В течение десяти дней я наблюдала за тем, как он, отрешившись от всего, фотографировал дятла, тогда-то я и поняла… Хорошо, что поехала в Мунгён именно тогда, если бы не поехала, я бы захотела навсегда остаться жить с ним, это бы вызвало в моей душе настоящую войну.

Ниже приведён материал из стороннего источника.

/-- FLUSH's Emit, begun or resumed, when it is not held back. -/
theorem emitTail_released {s : State} (hc : s.clen ≤ s.blockSize) :
    emitTail s.released = .next (respond (okWord s.clen) { s with
      dataOut := s.dataOut ++ s.carry.read s.sent (s.clen - s.sent)
      dataRoom := .unlimited
      sent := 0
      clen := 0
      phase := .flushed }) := by
  simp only [emitTail, show s.released.clen = s.clen from rfl, emitCarry_released hc]

/-- Once it is not held back, it makes no difference to FLUSH's Emit how much of the tail went out before. -/
theorem emitTail_placeCarry_released {s : State} (hc : s.clen ≤ s.blockSize) (g : Stage) :
    emitTail { placeCarry s.clen s with stage := g }.released = emitTail s.released := by
  have hs := emitTail_released hc
  rw [← respond_stage _ _ g, ← placeCarry_dataOut_rest s.clen s] at hs
  exact (emitTail_released (s := { placeCarry s.clen s with stage := g }) hc).trans hs.symm

/-- A FLUSH that waits in its Emit goes on waiting while DATA_OUT is held back. -/
theorem step_flushEmit_held {s : State} (hsched : s.schedule = []) (hs : s.stage = .flushEmit)
    (hroom : s.dataRoom = .upTo 0) (hc : s.clen ≤ s.blockSize) (hsent : s.sent < s.clen) : step s = .next s := by
  rw [step_no_move hsched, chunkerTurn_flushEmit hs, emitTail_waits hc (by rwa [placeCarry_held hroom]),
    placeCarry_held hroom, ← hs]

/-- A FLUSH that waits in its Emit ends, once DATA_OUT is not held back, as one that was never held back. -/
theorem step_flushEmit_released {s : State} (hsched : s.schedule = []) (hc : s.clen ≤ s.blockSize) :
    step { placeCarry s.clen s with stage := .flushEmit }.released = emitTail s.released :=
  calc step { placeCarry s.clen s with stage := .flushEmit }.released
      = emitTail { placeCarry s.clen s with stage := .flushEmit }.released := by
        rw [step_no_move (by exact hsched), chunkerTurn_flushEmit rfl]
    _ = emitTail s.released := emitTail_placeCarry_released hc .flushEmit

/-- Settles O27: FLUSH's Emit places the bytes let through and is then at the first byte not yet placed. -/
theorem heldBackFlushWaitsAndResumes : Obligations.HeldBackFlushWaitsAndResumes := by
  unfold Obligations.HeldBackFlushWaitsAndResumes
  intro s r hact hc hr hroom hsched
  have hplace := placeCarry_upTo (s := { s with sent := 0 }) (n := s.clen) hroom (by simp only; omega)
  have hsent : (placeCarry s.clen { s with sent := 0 }).sent < s.clen := by
    rw [hplace]
    simpa using hr
  refine ⟨{ placeCarry s.clen { s with sent := 0 } with stage := .flushEmit },
    (exec_flush_active hact).trans (emitTail_waits (s := { s with sent := 0 }) hc hsent), rfl, hact, rfl, rfl, ?_,
    step_flushEmit_held hsched rfl (congrArg State.dataRoom hplace) hc hsent,
    (step_flushEmit_released (s := { s with sent := 0 }) hsched hc).trans
      (exec_flush_active (s := s.released) hact).symm⟩
  rw [State.carryBytes, Memory.read_take _ _ (Nat.le_of_lt hr)]
  exact congrArg State.dataOut hplace

end Sys2Proof.Machine

/-! PROOF. Command words (30_encoding.md): decoder and encoder agree (R60 to R65, R68), only a FEED takes payload (R68),
every word is answered once (R66), and FEEDL's chunks (R71). -/

namespace Sys2Proof.Machine

/-! ## Decoder and encoder -/

/-! What the decoder answers for the fields of each command (R61 to R64). -/

theorem decode_init {w : Word} (hop : opField w = 0x1#4) : decode w = .ok (.init (argField w).toNat) := by
  simp [decode, hop]

theorem decode_feed {w : Word} (hop : opField w = 0x2#4) : decode w = .ok (.feed (argField w).toNat) := by
  simp [decode, hop]

theorem decode_flush {w : Word} (hop : opField w = 0x3#4) (harg : argField w = 0#28) : decode w = .ok .flush := by
  simp [decode, hop, harg]

/-- Settles O5, command by command: the fields of the encoded word are its OP and its operand. -/
theorem decodeOfEncodeIsTheCommand : Obligations.DecodeOfEncodeIsTheCommand := by
  unfold Obligations.DecodeOfEncodeIsTheCommand
  intro i hi
  cases i with
  | init b =>
    obtain ⟨hop, harg⟩ := Laws.EncodeFields.init b hi
    rw [decode_init hop, harg]
    rfl
  | feed l =>
    obtain ⟨hop, harg⟩ := Laws.EncodeFields.feed l hi
    rw [decode_feed hop, harg]
    rfl
  | flush =>
    obtain ⟨hop, harg⟩ := Laws.EncodeFields.flush hi
    exact decode_flush hop (BitVec.eq_of_toNat_eq harg)

/-- A word that decodes carries in its fields what the encoder puts there. -/
theorem fields_of_decode {w : Word} {i : Instr} (h : decode w = .ok i) :
    opField w = i.op ∧ argField w = zext28 i.arg := by
  unfold decode at h
  split at h
  · next hop =>
    cases h
    exact ⟨hop, (zext28_argField w).symm⟩
  · split at h
    · next hop =>
      cases h
      exact ⟨hop, (zext28_argField w).symm⟩
    · split at h
      · next hop =>
        split at h
        · next harg =>
          cases h
          exact ⟨hop, harg⟩
        · cases h
      · cases h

Это меня и сразило, я не смогла устоять. Что такого в этой малюсенькой неважной птичке, чтобы отдавать ей столько своих сил? Сначала было очень обидно, а после стало казаться, что и он стал похож на этого маленького дятла. Живет в заброшенной, совершенно пустой школе, варит себе рис, ночью ли, днем ли, без разбора, а в местах, где, возможно, пролетит дятел, устанавливает камеру… Только удивляешься, неужели человек может так жить?!
Оказывается, на свете есть такие странные люди, которые не влюбляются как мужчина в женщину или женщина в мужчину, а живут влюбленными только в работу…
Молчание.
– Вы, может, и рассмеетесь, когда я вам это скажу… По возвращении из Мунгёна какое-то время я была удручена. Думала, неужели это все было из-за дятла? Когда мы лежали рядом, он и не думал обнять меня, однажды я попросила его об этом, но он даже не пошевелился. Что мне оставалось тогда делать? Я первая заговорила с ним, потом первая поцеловала его в губы.